Try it ▸ Wherever a line in the data holds the word "drainQueue", pull that line out.

Entries provided ▸
*** Begin section ***
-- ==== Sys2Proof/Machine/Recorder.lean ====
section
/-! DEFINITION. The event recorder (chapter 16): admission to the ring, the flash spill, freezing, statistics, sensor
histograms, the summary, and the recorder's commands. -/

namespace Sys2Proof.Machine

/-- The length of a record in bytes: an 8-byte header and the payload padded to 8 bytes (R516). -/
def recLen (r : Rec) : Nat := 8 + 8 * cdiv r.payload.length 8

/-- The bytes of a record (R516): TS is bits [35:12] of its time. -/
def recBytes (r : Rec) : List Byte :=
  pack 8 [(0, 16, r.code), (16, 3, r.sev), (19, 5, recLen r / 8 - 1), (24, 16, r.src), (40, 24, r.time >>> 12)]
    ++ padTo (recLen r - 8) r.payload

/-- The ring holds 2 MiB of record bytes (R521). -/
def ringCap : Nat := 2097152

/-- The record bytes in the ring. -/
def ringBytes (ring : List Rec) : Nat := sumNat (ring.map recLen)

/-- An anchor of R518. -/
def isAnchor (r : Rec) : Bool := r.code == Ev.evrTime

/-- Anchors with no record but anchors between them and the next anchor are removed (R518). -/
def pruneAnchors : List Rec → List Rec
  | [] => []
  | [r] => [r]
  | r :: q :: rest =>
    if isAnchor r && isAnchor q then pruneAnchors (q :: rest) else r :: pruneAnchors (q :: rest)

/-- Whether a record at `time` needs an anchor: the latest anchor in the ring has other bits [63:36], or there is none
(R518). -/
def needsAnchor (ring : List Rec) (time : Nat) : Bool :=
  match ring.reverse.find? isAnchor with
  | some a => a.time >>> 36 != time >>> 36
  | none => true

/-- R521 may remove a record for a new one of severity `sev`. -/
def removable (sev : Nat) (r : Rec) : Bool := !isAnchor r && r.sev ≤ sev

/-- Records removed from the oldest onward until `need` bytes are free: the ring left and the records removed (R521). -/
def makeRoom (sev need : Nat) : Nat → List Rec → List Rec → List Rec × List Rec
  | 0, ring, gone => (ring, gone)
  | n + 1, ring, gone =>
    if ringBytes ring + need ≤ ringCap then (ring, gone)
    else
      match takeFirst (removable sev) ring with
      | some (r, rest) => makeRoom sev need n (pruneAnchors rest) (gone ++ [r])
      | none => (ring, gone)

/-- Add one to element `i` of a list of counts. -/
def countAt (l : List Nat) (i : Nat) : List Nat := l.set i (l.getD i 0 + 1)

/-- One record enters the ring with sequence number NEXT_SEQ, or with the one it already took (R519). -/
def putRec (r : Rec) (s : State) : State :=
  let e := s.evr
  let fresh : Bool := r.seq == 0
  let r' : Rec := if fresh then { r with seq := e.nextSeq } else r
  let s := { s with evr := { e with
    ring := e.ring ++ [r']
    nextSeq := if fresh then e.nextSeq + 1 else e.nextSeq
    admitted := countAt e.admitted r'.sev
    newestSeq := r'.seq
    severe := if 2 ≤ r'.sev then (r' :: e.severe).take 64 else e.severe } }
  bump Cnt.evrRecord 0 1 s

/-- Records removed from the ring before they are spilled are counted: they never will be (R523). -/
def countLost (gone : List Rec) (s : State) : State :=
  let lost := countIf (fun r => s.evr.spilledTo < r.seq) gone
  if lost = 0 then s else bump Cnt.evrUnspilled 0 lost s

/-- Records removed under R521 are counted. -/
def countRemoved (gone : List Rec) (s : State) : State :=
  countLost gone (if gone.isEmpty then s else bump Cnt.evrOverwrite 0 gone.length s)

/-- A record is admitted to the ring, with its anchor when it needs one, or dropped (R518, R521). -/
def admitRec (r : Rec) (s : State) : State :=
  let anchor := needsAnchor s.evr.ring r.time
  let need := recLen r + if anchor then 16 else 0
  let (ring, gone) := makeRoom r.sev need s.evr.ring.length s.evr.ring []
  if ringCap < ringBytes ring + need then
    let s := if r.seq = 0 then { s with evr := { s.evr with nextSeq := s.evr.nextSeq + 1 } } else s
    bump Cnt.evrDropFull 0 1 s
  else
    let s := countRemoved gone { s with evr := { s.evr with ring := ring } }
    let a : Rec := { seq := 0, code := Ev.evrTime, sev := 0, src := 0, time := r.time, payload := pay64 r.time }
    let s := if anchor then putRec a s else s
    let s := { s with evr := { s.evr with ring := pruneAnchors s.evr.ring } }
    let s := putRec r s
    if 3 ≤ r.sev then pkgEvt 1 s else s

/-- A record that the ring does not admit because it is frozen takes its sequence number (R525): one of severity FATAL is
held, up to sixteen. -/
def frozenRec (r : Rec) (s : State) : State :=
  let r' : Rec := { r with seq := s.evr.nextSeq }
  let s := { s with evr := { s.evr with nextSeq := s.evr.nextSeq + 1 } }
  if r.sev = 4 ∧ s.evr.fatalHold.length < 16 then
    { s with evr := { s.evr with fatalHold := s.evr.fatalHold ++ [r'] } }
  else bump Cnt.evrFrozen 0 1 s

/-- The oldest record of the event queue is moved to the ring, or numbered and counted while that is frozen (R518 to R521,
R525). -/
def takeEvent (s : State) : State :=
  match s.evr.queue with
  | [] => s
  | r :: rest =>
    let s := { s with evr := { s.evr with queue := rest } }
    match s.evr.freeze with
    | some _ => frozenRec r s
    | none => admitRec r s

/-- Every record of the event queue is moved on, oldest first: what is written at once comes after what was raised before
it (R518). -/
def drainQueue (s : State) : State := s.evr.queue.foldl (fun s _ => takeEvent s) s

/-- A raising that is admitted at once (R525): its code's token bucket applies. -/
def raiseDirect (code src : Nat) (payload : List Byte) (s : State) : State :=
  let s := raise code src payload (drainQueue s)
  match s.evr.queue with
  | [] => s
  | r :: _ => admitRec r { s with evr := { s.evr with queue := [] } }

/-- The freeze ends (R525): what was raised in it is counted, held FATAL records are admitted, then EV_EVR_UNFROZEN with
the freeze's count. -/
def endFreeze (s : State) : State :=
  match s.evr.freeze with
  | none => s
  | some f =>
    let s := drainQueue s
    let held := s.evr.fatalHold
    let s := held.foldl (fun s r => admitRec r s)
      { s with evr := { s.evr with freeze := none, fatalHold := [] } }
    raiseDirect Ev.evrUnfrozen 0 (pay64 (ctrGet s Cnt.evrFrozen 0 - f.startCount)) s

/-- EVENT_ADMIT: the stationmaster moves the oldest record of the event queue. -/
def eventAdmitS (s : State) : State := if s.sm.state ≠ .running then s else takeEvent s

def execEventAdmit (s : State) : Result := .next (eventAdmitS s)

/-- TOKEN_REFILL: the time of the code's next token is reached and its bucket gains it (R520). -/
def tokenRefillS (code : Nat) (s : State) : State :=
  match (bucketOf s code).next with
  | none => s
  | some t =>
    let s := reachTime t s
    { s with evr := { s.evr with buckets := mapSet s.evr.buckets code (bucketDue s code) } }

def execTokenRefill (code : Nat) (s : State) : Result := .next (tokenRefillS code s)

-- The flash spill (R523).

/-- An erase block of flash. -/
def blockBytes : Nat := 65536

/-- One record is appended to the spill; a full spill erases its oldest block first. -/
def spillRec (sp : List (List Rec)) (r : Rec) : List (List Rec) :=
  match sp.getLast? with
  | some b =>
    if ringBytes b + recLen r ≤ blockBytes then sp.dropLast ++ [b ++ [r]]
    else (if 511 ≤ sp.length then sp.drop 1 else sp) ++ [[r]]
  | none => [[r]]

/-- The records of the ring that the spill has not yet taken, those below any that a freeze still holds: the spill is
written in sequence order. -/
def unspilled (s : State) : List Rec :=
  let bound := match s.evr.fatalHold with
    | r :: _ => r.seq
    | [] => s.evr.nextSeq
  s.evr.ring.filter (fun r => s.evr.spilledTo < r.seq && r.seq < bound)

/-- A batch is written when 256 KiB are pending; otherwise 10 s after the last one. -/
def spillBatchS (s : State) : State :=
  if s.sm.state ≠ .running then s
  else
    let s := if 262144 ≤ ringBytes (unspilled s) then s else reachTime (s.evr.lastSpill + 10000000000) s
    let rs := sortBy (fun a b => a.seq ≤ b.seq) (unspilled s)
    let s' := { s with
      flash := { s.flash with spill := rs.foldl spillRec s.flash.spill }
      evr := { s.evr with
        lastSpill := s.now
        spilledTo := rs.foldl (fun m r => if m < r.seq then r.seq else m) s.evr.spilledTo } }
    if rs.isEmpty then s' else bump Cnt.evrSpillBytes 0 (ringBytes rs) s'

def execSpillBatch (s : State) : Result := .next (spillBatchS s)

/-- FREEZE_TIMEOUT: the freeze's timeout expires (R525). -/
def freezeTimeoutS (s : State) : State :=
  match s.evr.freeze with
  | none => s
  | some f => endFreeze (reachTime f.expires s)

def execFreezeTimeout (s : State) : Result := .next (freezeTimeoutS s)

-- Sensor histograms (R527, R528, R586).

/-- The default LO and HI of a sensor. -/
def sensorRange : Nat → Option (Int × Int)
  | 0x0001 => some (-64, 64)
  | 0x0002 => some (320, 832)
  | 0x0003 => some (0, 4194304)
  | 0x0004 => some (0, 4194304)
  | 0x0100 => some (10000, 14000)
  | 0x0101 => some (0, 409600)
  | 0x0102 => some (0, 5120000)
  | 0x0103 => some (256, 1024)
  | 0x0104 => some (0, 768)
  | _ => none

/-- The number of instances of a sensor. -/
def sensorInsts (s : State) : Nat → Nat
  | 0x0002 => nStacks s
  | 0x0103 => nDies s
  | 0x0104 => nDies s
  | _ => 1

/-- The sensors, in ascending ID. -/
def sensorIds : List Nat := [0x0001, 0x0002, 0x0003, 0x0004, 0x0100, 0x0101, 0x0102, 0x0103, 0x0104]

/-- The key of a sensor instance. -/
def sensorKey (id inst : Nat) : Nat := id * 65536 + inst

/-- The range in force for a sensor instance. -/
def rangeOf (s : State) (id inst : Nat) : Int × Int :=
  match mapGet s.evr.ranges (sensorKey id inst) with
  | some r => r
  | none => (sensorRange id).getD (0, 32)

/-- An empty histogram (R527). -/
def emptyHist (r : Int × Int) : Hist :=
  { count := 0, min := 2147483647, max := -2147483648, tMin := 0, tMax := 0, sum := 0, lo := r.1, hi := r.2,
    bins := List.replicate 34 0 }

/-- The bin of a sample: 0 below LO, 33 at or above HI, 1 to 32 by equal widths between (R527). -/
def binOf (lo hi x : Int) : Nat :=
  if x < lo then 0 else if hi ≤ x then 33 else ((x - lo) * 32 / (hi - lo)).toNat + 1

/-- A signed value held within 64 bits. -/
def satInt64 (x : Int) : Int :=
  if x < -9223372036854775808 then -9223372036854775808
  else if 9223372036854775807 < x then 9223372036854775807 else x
*** End section ***
Reply to the task ▸
def drainQueue (s : State) : State := s.evr.queue.foldl (fun s _ => takeEvent s) s
  let s := raise code src payload (drainQueue s)
    let s := drainQueue s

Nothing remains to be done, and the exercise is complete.